Multiple sclerosis has similarly been linked to HHV-6 in epidemiological studies, with the virus found more frequently in the brain lesions of MS patients. HHV-6A’s ability to infect the cells that produce myelin, the insulating sheath around nerve fibers whose destruction is the central feature of MS, provides a biologically plausible mechanism. Still, nearly everyone carries HHV-6, so proving that it triggers disease in a subset of people requires more than correlation.
Diagnosis and Testing Challenges
Roseola in children is usually diagnosed based on symptoms alone. No lab test is needed when a toddler follows the classic pattern of high fever followed by a rash.

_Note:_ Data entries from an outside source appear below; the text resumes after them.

/-- Settles O26: with nothing pending it is the completion step's turn, and an Idle core has none. -/
theorem nothingPendingMeansCompletionOrIdle : Obligations.NothingPendingMeansCompletionOrIdle := by
  refine fun s hin => ⟨fun hbusy => ?_, fun hidle => ?_⟩
  · obtain ⟨t, ht⟩ := exists_completeStep_eq_next s.popEvent
    obtain ⟨hidle, hdone, -⟩ := completeStep_status ht
    exact ⟨t, (step_of_completionDue hbusy (.inl hin)).trans ht, hidle, hdone⟩
  · rw [step_nil hin, completeIfBusy_of_idle hidle]

/-! ## Bus reads (R36, R276) -/

section
variable {s : State} {r : Reg}

theorem busRead_of_value {v : Word} (h : s.readReg r = some v) :
    s.busRead .bits32 r.offset = .next { s with replies := v :: s.replies } := by
  rw [busRead_wf (accessWf_offset r), regAt_offset, h]
  rfl

theorem busRead_of_no_value (h : s.readReg r = none) :
    s.busRead .bits32 r.offset = .next { s with replies := Config.draw s.draws :: s.replies, draws := s.draws + 1 } := by
  rw [busRead_wf (accessWf_offset r), regAt_offset, h]
  rfl

end

theorem DataWord.known_of_not_written {d : DataWord} (h : d.written = false) : d.known = none := by
  simp [DataWord.known, h]

section
variable {s : State} (hidle : s.busy = false)
include hidle

theorem readReg_blkOut_of_idle (j : Fin 4) : s.readReg (.blkOut j) = s.blkOut[j.val].known := by
  simp [State.readReg, hidle]

theorem readReg_rkmem_of_idle (i : Fin 256) : s.readReg (.rkmem i) = Memory.get s.rkmem i.val := by
  simp [State.readReg, hidle]

end

/-- R276, R36: an output has no value to read while a command is in progress, nor before it was written. -/
theorem readReg_blkOut_eq_none {s : State} {j : Fin 4} (h : s.busy = true ∨ s.blkOut[j.val].written = false) :
    s.readReg (.blkOut j) = none := by
  rcases h with hbusy | hunwritten
  · simp [State.readReg, hbusy]
  · simp [State.readReg, DataWord.known_of_not_written hunwritten]

theorem readReg_rkmem_eq_none {s : State} {i : Fin 256} (h : s.busy = true ∨ Memory.get s.rkmem i.val = none) :
    s.readReg (.rkmem i) = none := by
  rcases h with hbusy | hunwritten
  · simp [State.readReg, hbusy]
  · simp [State.readReg, hunwritten]

/-- Settles O9: whether each register has a value to read, and the reply either way. -/
theorem readsWhileBusyAndAfter : Obligations.ReadsWhileBusyAndAfter := by
  intro s
  refine ⟨⟨?_, ?_, ?_, ?_, ?_⟩, fun j => ⟨fun v hv => ?_, fun hn => ?_⟩, fun j => ⟨fun v hv => ?_, fun hn => ?_⟩,
    fun j => ⟨fun v hidle hv => ?_, fun hn => ?_⟩, fun i => ⟨fun v hidle hv => ?_, fun hn => ?_⟩⟩
  · exact busRead_of_value (r := .cmd) rfl
  · exact busRead_of_value (r := .status) rfl
  · exact busRead_of_value (r := .keyLen) rfl
  · exact busRead_of_value (r := .blkLen) rfl
  · exact busRead_of_value (r := .rkCount) rfl
  · exact busRead_of_value (r := .key j) (congrArg DataWord.known hv)
  · exact busRead_of_no_value (r := .key j) (DataWord.known_of_not_written hn)
  · exact busRead_of_value (r := .blkIn j) (congrArg DataWord.known hv)
  · exact busRead_of_no_value (r := .blkIn j) (DataWord.known_of_not_written hn)
  · exact busRead_of_value (r := .blkOut j) ((readReg_blkOut_of_idle hidle j).trans (congrArg DataWord.known hv))
  · exact busRead_of_no_value (r := .blkOut j) (readReg_blkOut_eq_none hn)
  · exact busRead_of_value (r := .rkmem i) ((readReg_rkmem_of_idle hidle i).trans hv)
  · exact busRead_of_no_value (r := .rkmem i) (readReg_rkmem_eq_none hn)

/-! ## The loop POLL (R92, R277) -/

theorem run_succ_of_step {s t : State} (h : step s = .next t) (n : Nat) :
    Sys2Proof.core.run (n + 1) s = Sys2Proof.core.run n t := by
  have hstep : Sys2Proof.core.step s = .next t := h
  simp only [Host.Core.run, hstep]

/-- R91: one script read of a register that has a value. -/
theorem step_scriptRead {s : State} {r : Reg} {v : Word} {es : List Event} (hin : s.inputs = scriptRead r :: es)
    (hv : s.readReg r = some v) : step s = .next { s with inputs := es, replies := v :: s.replies } := by
  rw [step_cons hin, scriptRead, perform, busRead_of_value ((readReg_inputs s r es).trans hv)]

/-- R35: STATUS while a command is in progress. -/
theorem statusWord_of_busy {s : State} (hbusy : s.busy = true) (hdone : s.done = false) (herr : s.err = 0) :
    s.statusWord = 0x00000001#32 := by
  rw [State.statusWord, hbusy, hdone, herr]
  decide

/-- `k` reads of STATUS while a command is in progress return BUSY = 1 and change nothing. -/
theorem run_statusReads_of_busy (k n : Nat) {s : State} {es : List Event} (hbusy : s.busy = true)
    (hdone : s.done = false) (herr : s.err = 0) (hin : s.inputs = List.replicate k (scriptRead .status) ++ es) :
    Sys2Proof.core.run (k + n) s = Sys2Proof.core.run n
      ({ s with inputs := es, replies := List.replicate k 0x00000001#32 ++ s.replies } : State) := by
  induction k generalizing s with
  | zero =>
    obtain rfl : s.inputs = es := hin
    rw [Nat.zero_add]
    rfl
  | succ k ih =>
    have hvalue : s.readReg .status = some 0x00000001#32 := congrArg some (statusWord_of_busy hbusy hdone herr)
    have hnext : s.inputs = scriptRead .status :: (List.replicate k (scriptRead .status) ++ es) := hin
    have hrest := ih (s := { s with
      inputs := List.replicate k (scriptRead .status) ++ es
      replies := 0x00000001#32 :: s.replies }) hbusy hdone herr rfl
    rw [Nat.succ_add, run_succ_of_step (step_scriptRead hnext hvalue) (k + n), hrest, List.replicate_succ',
      List.append_assoc]
    rfl

/-- Settles O25: after the completion step the one more read returns the STATUS that the completion step wrote. -/
theorem pollAfterAcceptanceTerminates : Obligations.PollAfterAcceptanceTerminates := by
  intro s k es hinv hbusy hin
  obtain ⟨hdone, herr⟩ := hinv.busy_clear hbusy
  rw [scriptPoll, List.append_assoc] at hin
  rw [run_statusReads_of_busy k 2 hbusy hdone herr hin]
  obtain ⟨t, hstep, hidle, hdone, -, -, htin, htreplies⟩ := completionWritesStatus
    { s with inputs := [.complete, scriptRead .status] ++ es, replies := List.replicate k 0x00000001#32 ++ s.replies }
    (scriptRead .status :: es) hbusy rfl
  have hlast : t.statusWord.getLsbD 0 = false := (statusWordLayout t 0).trans hidle
  rw [run_succ_of_step hstep 1, run_succ_of_step (step_scriptRead htin (v := t.statusWord) rfl) 0]
  exact ⟨_, t.statusWord, rfl, hidle, hdone, rfl, congrArg (t.statusWord :: ·) htreplies, hlast⟩

end Sys2Proof.Machine
end

section
/-! The operand writes of a call (45_facade.md section 2, R279, R325): in whatever order, each register ends with the value
written to it. -/

namespace Sys2Proof.Machine

/-! ## Writes one after another -/

/-- The registers after a sequence of writes. -/
def State.writeRegs (s : State) (ws : List (Reg × Word)) : State := ws.foldl (fun s w => s.writeReg w.1 w.2) s

theorem writeRegs_cons (s : State) (w : Reg × Word) (ws : List (Reg × Word)) :
    s.writeRegs (w :: ws) = (s.writeReg w.1 w.2).writeRegs ws := rfl

section
variable {α : Type} {get : State → α} {r : Reg} (hother : ∀ (s : State) r' v, r' ≠ r → get (s.writeReg r' v) = get s)
include hother

/-- What writes to other registers leave alone, a sequence of them does. -/
theorem get_writeRegs_of_not_mem {ws : List (Reg × Word)} (h : ∀ v, (r, v) ∉ ws) (s : State) :
    get (s.writeRegs ws) = get s := by
  induction ws generalizing s with
  | nil => rfl
  | cons w ws ih =>
    have hne : w.1 ≠ r := by
      rintro rfl
      exact h w.2 List.mem_cons_self
    rw [writeRegs_cons, ih (fun v hv => h v (List.mem_cons_of_mem w hv)), hother s w.1 w.2 hne]

/-- Where a sequence writes one value to a register and no other value, that value stands there at the end, wherever in the
sequence it is written. -/
theorem get_writeRegs_of_mem {val : Word → α} (hsame : ∀ (s : State) v, get (s.writeReg r v) = val v) {ws : List (Reg × Word)}
    {v : Word} (hmem : (r, v) ∈ ws) (huniq : ∀ v', (r, v') ∈ ws → v' = v) (s : State) :
    get (s.writeRegs ws) = val v := by
  induction ws generalizing s with
  | nil => cases hmem
  | cons w ws ih =>
    rw [writeRegs_cons]
    by_cases hlater : (r, v) ∈ ws
    · exact ih hlater (fun v' hv' => huniq v' (List.mem_cons_of_mem w hv')) _
    · have hlast : ∀ v', (r, v') ∉ ws := fun v' hv' =>
        hlater (huniq v' (List.mem_cons_of_mem w hv') ▸ hv')
      obtain rfl : (r, v) = w := (List.mem_cons.mp hmem).resolve_right hlater
      rw [get_writeRegs_of_not_mem hother hlast, hsame]

/-- The same for a register that the sequence may or may not write: `x` is what it writes there. -/
theorem get_writeRegs {val : Word → α} (hsame : ∀ (s : State) v, get (s.writeReg r v) = val v) {ws : List (Reg × Word)}
    {x : Option Word} (hx : ∀ v, (r, v) ∈ ws ↔ x = some v) (s : State) :
    get (s.writeRegs ws) = (x.map val).getD (get s) := by
  cases x with
  | none => exact get_writeRegs_of_not_mem hother (fun v hv => by simpa using (hx v).mp hv) s
  | some v =>
    exact get_writeRegs_of_mem hother hsame ((hx v).mpr rfl) (fun v' hv' => by simpa using ((hx v').mp hv').symm) s

end

/-- Writes to registers other than CMD change the input registers alone. -/
theorem writeRegs_frame {ws : List (Reg × Word)} (h : ∀ v, (Reg.cmd, v) ∉ ws) (s : State) :
    s.writeRegs ws = { s with
      keyLen := (s.writeRegs ws).keyLen
      blkLen := (s.writeRegs ws).blkLen
      key := (s.writeRegs ws).key
      blkIn := (s.writeRegs ws).blkIn } := by
  induction ws generalizing s with
  | nil => rfl
  | cons w ws ih =>
    rcases writeReg_cases s w.1 w.2 with ⟨hcmd, -, -⟩ | ⟨kl, bl, k, b, hw⟩
    · exact absurd List.mem_cons_self (hcmd ▸ h w.2)
    · rw [writeRegs_cons, hw]
      exact ih (fun v hv => h v (List.mem_cons_of_mem w hv)) _

/-! ## The writes of a call (R279) -/

/-- Words written to a bank of registers from its first one on. -/
def bankWrites {n : Nat} (bank : Fin n → Reg) (words : List Word) : List (Reg × Word) := (List.ofFn bank).zip words

theorem mem_bankWrites {n : Nat} {bank : Fin n → Reg} {words : List Word} {r : Reg} {v : Word} :
    (r, v) ∈ bankWrites bank words ↔ ∃ j : Fin n, bank j = r ∧ words[j.val]? = some v := by
  simp only [bankWrites, List.mem_iff_getElem?, List.getElem?_zip_eq_some, List.getElem?_ofFn]
  constructor
  · rintro ⟨j, hr, hv⟩
    split_ifs at hr with hj
    exact ⟨⟨j, hj⟩, by simpa using hr, hv⟩
  · rintro ⟨j, rfl, hv⟩
    exact ⟨j.val, by simp, hv⟩

/-- The script of a bank, whose registers lie one word apart (R20). -/
theorem map_scriptWrite_bankWrites {n base : Nat} {bank : Fin n → Reg}
    (hoffset : ∀ j, (bank j).offset = base + 4 * j.val) {words : List Word} (hlen : words.length ≤ n) :
    (bankWrites bank words).map (fun w => scriptWrite w.1 w.2) =
      words.mapIdx fun j w => .write .bits32 (base + 4 * j) w := by
  apply List.ext_getElem
  · simpa [bankWrites] using hlen
  · intro j h1 h2
    simp [bankWrites, scriptWrite, hoffset]

/-- The writes of `scriptOperands`, register by register. -/
def operandWrites (i : Instr) (key blk : List Word) (klen blen : Word) : List (Reg × Word) :=
  bankWrites Reg.key key ++ [(.keyLen, klen)] ++
    if i.opField = 3 then [] else bankWrites Reg.blkIn blk ++ [(.blkLen, blen)]

section
variable {i : Instr} {key blk : List Word} {klen blen v : Word}

theorem scriptOperands_eq_map (hkey : key.length ≤ 8) (hblk : blk.length ≤ 4) :
    scriptOperands i key blk klen blen = (operandWrites i key blk klen blen).map fun w => scriptWrite w.1 w.2 := by
  rw [scriptOperands, operandWrites, ← map_scriptWrite_bankWrites (bank := Reg.key) (fun _ => rfl) hkey,
    ← map_scriptWrite_bankWrites (bank := Reg.blkIn) (fun _ => rfl) hblk]
  split_ifs <;> simp

theorem cmd_not_mem_operandWrites : (Reg.cmd, v) ∉ operandWrites i key blk klen blen := by
  unfold operandWrites
  split_ifs <;> simp [mem_bankWrites]

theorem key_mem_operandWrites {j : Fin 8} :
    (Reg.key j, v) ∈ operandWrites i key blk klen blen ↔ key[j.val]? = some v := by
  unfold operandWrites
  split_ifs <;> simp [mem_bankWrites]

theorem keyLen_mem_operandWrites : (Reg.keyLen, v) ∈ operandWrites i key blk klen blen ↔ some klen = some v := by
  unfold operandWrites
  split_ifs <;> simp [mem_bankWrites, eq_comm]

theorem blkIn_mem_operandWrites {j : Fin 4} :
    (Reg.blkIn j, v) ∈ operandWrites i key blk klen blen ↔ (if i.opField = 3 then none else blk[j.val]?) = some v := by
  unfold operandWrites
  split_ifs <;> simp [mem_bankWrites]

theorem blkLen_mem_operandWrites :
    (Reg.blkLen, v) ∈ operandWrites i key blk klen blen ↔ (if i.opField = 3 then none else some blen) = some v := by
  unfold operandWrites
  split_ifs <;> simp [mem_bankWrites, eq_comm]

end

/-! ## What a write leaves in the length registers -/

theorem writeReg_keyLen_of_ne (s : State) (r : Reg) (v : Word) (h : r ≠ .keyLen) : (s.writeReg r v).keyLen = s.keyLen := by
  cases r with
  | keyLen => exact absurd rfl h
  | cmd => simp only [State.writeReg]; split <;> rfl
  | _ => rfl

theorem writeReg_blkLen_of_ne (s : State) (r : Reg) (v : Word) (h : r ≠ .blkLen) : (s.writeReg r v).blkLen = s.blkLen := by
  cases r with
  | blkLen => exact absurd rfl h
  | cmd => simp only [State.writeReg]; split <;> rfl
  | _ => rfl

theorem writeReg_keyLen_same (s : State) (v : Word) : (s.writeReg .keyLen v).keyLen = v.extractLsb' 0 16 :=
  BitVec.setWidth_eq_extractLsb' (x := v) (by decide)

theorem writeReg_blkLen_same (s : State) (v : Word) : (s.writeReg .blkLen v).blkLen = v.extractLsb' 0 16 :=
  BitVec.setWidth_eq_extractLsb' (x := v) (by decide)

/-! ## The input registers after the writes of a call, in any order -/

section
variable {i : Instr} {key blk : List Word} {klen blen : Word} {ws : List (Reg × Word)}
  (hws : ws.Perm (operandWrites i key blk klen blen)) (s : State)
include hws

theorem keyLen_writeRegs : (s.writeRegs ws).keyLen = klen.extractLsb' 0 16 :=
  get_writeRegs writeReg_keyLen_of_ne writeReg_keyLen_same (fun _ => hws.mem_iff.trans keyLen_mem_operandWrites) s

theorem key_writeRegs (j : Fin 8) :
    (s.writeRegs ws).key[j.val] = (key[j.val]?.map DataWord.of).getD s.key[j.val] :=
  get_writeRegs (get := fun s => s.key[j.val]) (fun s _ v h => writeReg_key_of_ne h s v)
    (fun s v => writeReg_key_same s j v) (fun _ => hws.mem_iff.trans key_mem_operandWrites) s

theorem blkLen_writeRegs : (s.writeRegs ws).blkLen = if i.opField = 3 then s.blkLen else blen.extractLsb' 0 16 := by
  rw [get_writeRegs writeReg_blkLen_of_ne writeReg_blkLen_same (fun _ => hws.mem_iff.trans blkLen_mem_operandWrites) s]
  split_ifs <;> rfl

theorem blkIn_writeRegs (j : Fin 4) : (s.writeRegs ws).blkIn[j.val] =
    if i.opField = 3 then s.blkIn[j.val] else (blk[j.val]?.map DataWord.of).getD s.blkIn[j.val] := by
  rw [get_writeRegs (get := fun s => s.blkIn[j.val]) (fun s _ v h => writeReg_blkIn_of_ne h s v)
    (fun s v => writeReg_blkIn_same s j v) (fun _ => hws.mem_iff.trans blkIn_mem_operandWrites) s]
  split_ifs <;> rfl

end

In transplant patients or other immunocompromised individuals, diagnosis gets more complicated. PCR testing, which detects viral DNA in blood or spinal fluid, is the primary tool. But interpreting results is tricky. HHV-6 DNA can be found in the spinal fluid of people with no neurological symptoms at all, so a positive test does not automatically mean the virus is causing disease. And in the roughly 1% of people with chromosomally integrated HHV-6, every cell in the body contains viral DNA, producing consistently high PCR readings that can look identical to an active, dangerous infection. Current diagnostic techniques struggle to reliably distinguish active infection from latency or chromosomal integration, making clinical context essential for interpreting any test result.
Blood antibody tests (serology) are less useful in acute settings because most adults already have antibodies from childhood infection. A positive antibody test tells you almost nothing about whether the virus is currently active. Serology is mainly helpful in research and epidemiological studies rather than individual patient care.